A unitary Cuntz semigroup for C*-algebras of stable rank one

TL;DR

This paper introduces the Cu$_1$-semigroup, a new invariant combining the Cuntz semigroup and K$_1$-group information for C*-algebras of stable rank one, providing a unified and computable tool.

Contribution

The paper defines the Cu$_1$-semigroup as a new invariant that merges Cuntz semigroup and K$_1$ data, and shows it can recover existing invariants functorially.

Findings

Cu$_1$-semigroup is a well-defined continuous functor

Computed Cu$_1$ for specific C*-algebras

Can recover Cu, K$_1$, and K$_*$ from Cu$_1$

Abstract

We introduce a new invariant for C*-algebras of stable rank one that merges the Cuntz semigroup information together with the K$_1$-group information. This semigroup, termed the Cu$_1$-semigroup, is constructed as equivalence classes of pairs consisting of a positive element in the stabilization of the given C*-algebra together with a unitary element of the unitization of the hereditary subalgebra generated by the given positive element.

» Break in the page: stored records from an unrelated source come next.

-- ==== Sys2Proof/Machine/Operands.lean ====
section
/-!
DEFINITION. The operand forms of the memory operations: a linear operand within a page (spec/40_page_translation.md R85,
R86), one across a page boundary (R88), and a logical operand (spec/42_segment_and_page.md R120, R121).
-/

namespace Sys2Proof.Machine

/-- The access kind of a transfer. -/
def Transfer.acc : Transfer → Access
  | .load => .read
  | .store _ => .write

/-- The transfer of one part of the operand at its physical address (R85, R86; 20_memory.md R38). A load gives the part's
bytes at their place in the value; a store takes them from there. -/
def transfer (x : Transfer) (p : Part) (pa : Word) (s : State) : Attempt Word :=
  if populatedAt s.platform pa p.len then
    match x with
    | .load => .done (physRead s.mem pa p.len <<< (8 * p.pos)) s
    | .store v => .done 0#32 (s.withMem (physWrite s.mem pa p.len (v >>> (8 * p.pos))))
  else .refuse .unpopulated

/-- One part translated and transferred at once. -/
def accessPart (O : Oracle) (x : Transfer) (p : Part) (s : State) : Attempt Word :=
  (translate O p.lin x.acc s).andThen fun pa s1 => transfer x p pa s1

/-- Two parts in this order, each transferred as soon as it is translated (R88, `early`). -/
def accessEarly (O : Oracle) (x : Transfer) (p q : Part) (s : State) : Attempt Word :=
  (accessPart O x p s).andThen fun v s1 => (accessPart O x q s1).andThen fun w s2 => .done (v ||| w) s2

/-- Two parts translated in this order, then both transferred (R88, not `early`). -/
def accessLate (O : Oracle) (x : Transfer) (p q : Part) (s : State) : Attempt Word :=
  (translate O p.lin x.acc s).andThen fun pa s1 =>
    (translate O q.lin x.acc s1).andThen fun qa s2 =>
      (transfer x p pa s2).andThen fun v s3 => (transfer x q qa s3).andThen fun w s4 => .done (v ||| w) s4

/-- Two parts in this order, with the early transfer or without (R88). -/
def accessOrdered (O : Oracle) (early : Bool) (x : Transfer) (p q : Part) (s : State) : Attempt Word :=
  if early then accessEarly O x p q s else accessLate O x p q s

/-- An operand in two parts, in a drawn order and with a drawn early or late transfer (R88). -/
def accessSplit (O : Oracle) (x : Transfer) (p q : Part) (s : State) : Attempt Word :=
  if O s.drawIdx .secondPartFirst then accessOrdered O (O s.drawIdx .transferEarly) x q p s.tick
  else accessOrdered O (O s.drawIdx .transferEarly) x p q s.tick

/-- The offset of a linear address within its page, as a number. -/
def pageOffset (lin : Word) : Nat := (splitLinear lin).offset.toNat

/-- Whether the operand lies across a page boundary: `lin[11:0] + n > 4096` (R85, 20_memory.md R33). -/
def crossesPage (lin : Word) (n : Nat) : Bool := pageSize < pageOffset lin + n

/-- The number of bytes of an operand before the page boundary: `k = 4096 - lin[11:0]` (R88). -/
def bytesBefore (lin : Word) : Nat := pageSize - pageOffset lin

/-- Part 1 of an operand across a page boundary: its low-order `k` bytes (R88). -/
def firstPart (lin : Word) : Part := ⟨lin, bytesBefore lin, 0⟩

/-- Part 2 of an operand across a page boundary: the rest, at offset 0 of the next page (R88). -/
def secondPart (lin : Word) (n : Nat) : Part := ⟨lin + BitVec.ofNat 32 (bytesBefore lin), n - bytesBefore lin, bytesBefore lin⟩

/-- Whether an access runs past linear address FFFFFFFF: `lin + n > 2^32` (R85, 92 D17). -/
def wrapsLinear (lin : Word) (n : Nat) : Bool := spaceSize < lin.toNat + n

/-- A memory access of `n` bytes at a linear address: `MemRead` and `MemWrite` (R85, R86). -/
def access (O : Oracle) (x : Transfer) (lin : Word) (n : Nat) (s : State) : Attempt Word :=
  if sizeAdmitted n = false then .refuse .sizeNotAdmitted
  else if wrapsLinear lin n then .refuse .linearWrap
  else if crossesPage lin n then accessSplit O x (firstPart lin) (secondPart lin n) s
  else accessPart O x ⟨lin, n, 0⟩ s

/-- `READ` of a linear operand, with these draws (R85): the result is returned. -/
def readLinear (O : Oracle) (lin : Word) (n : Nat) (s : State) : Host.Outcome State Fault Refusal :=
  finish (access O .load lin n s) fun v s' => s'.pushResult v

/-- `WRITE` of a linear operand, with these draws (R86). -/
def writeLinear (O : Oracle) (lin : Word) (n : Nat) (v : Word) (s : State) : Host.Outcome State Fault Refusal :=
  finish (access O (.store v) lin n s) fun _ s' => s'

/-- The descriptor a selector picks (42_segment_and_page.md R120). -/
def descriptorOf (sel : Selector) : List Descriptor → Option Descriptor
  | [] => none
  | d :: rest => if d.firstSel.toNat ≤ sel.toNat ∧ sel.toNat ≤ d.lastSel.toNat then some d else descriptorOf sel rest

/-- Whether a window permits an access. -/
def windowPermits (off : Word) (n : Nat) (acc : Access) (mode : Mode) (w : SegWindow) : Bool :=
  w.acc == acc && w.mode == mode && w.size == n && w.first.toNat ≤ off.toNat && off.toNat ≤ w.last.toNat

/-- Whether a descriptor's checks let an access pass (R121). -/
def segPermits (c : SegCheck) (off : Word) (n : Nat) (acc : Access) (mode : Mode) : Bool :=
  match c with
  | .always => true
  | .windows ws => ws.any (windowPermits off n acc mode)

/-- `SegTranslate(sel, off, n, acc, mode)`: `(base + offset) mod 2^32`, or a segment-level failure (R120, R121). -/
def segTranslate (p : Platform) (sel : Selector) (off : Word) (n : Nat) (acc : Access) (mode : Mode) : Option Word :=
  match descriptorOf sel p.segments with
  | none => none
  | some d => if segPermits d.check off n acc mode then some (d.base + off) else none

/-- The access of a logical operand: phase 1 completes before phase 2 starts; its failure is refused (R121, R122, R128). -/
def withLinear (lin : Option Word) (k : Word → Host.Outcome State Fault Refusal) : Host.Outcome State Fault Refusal :=
  match lin with
  | some l => k l
  | none => .refused .segmentCheckNotInSource

end Sys2Proof.Machine
end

We show that the Cu$_1$-semigroup is a well-defined continuous functor from the category of C*-algebras of stable rank one to a suitable codomain category that we write Cu$^\sim$. Furthermore, we compute the Cu$_1$-semigroup of some specific classes of C*-algebras. Finally, in the course of our investigation, we show that we can recover functorially Cu, K$_1$ and K$_*:=$K$_0$$\oplus$ K$_1$ from Cu$_1$.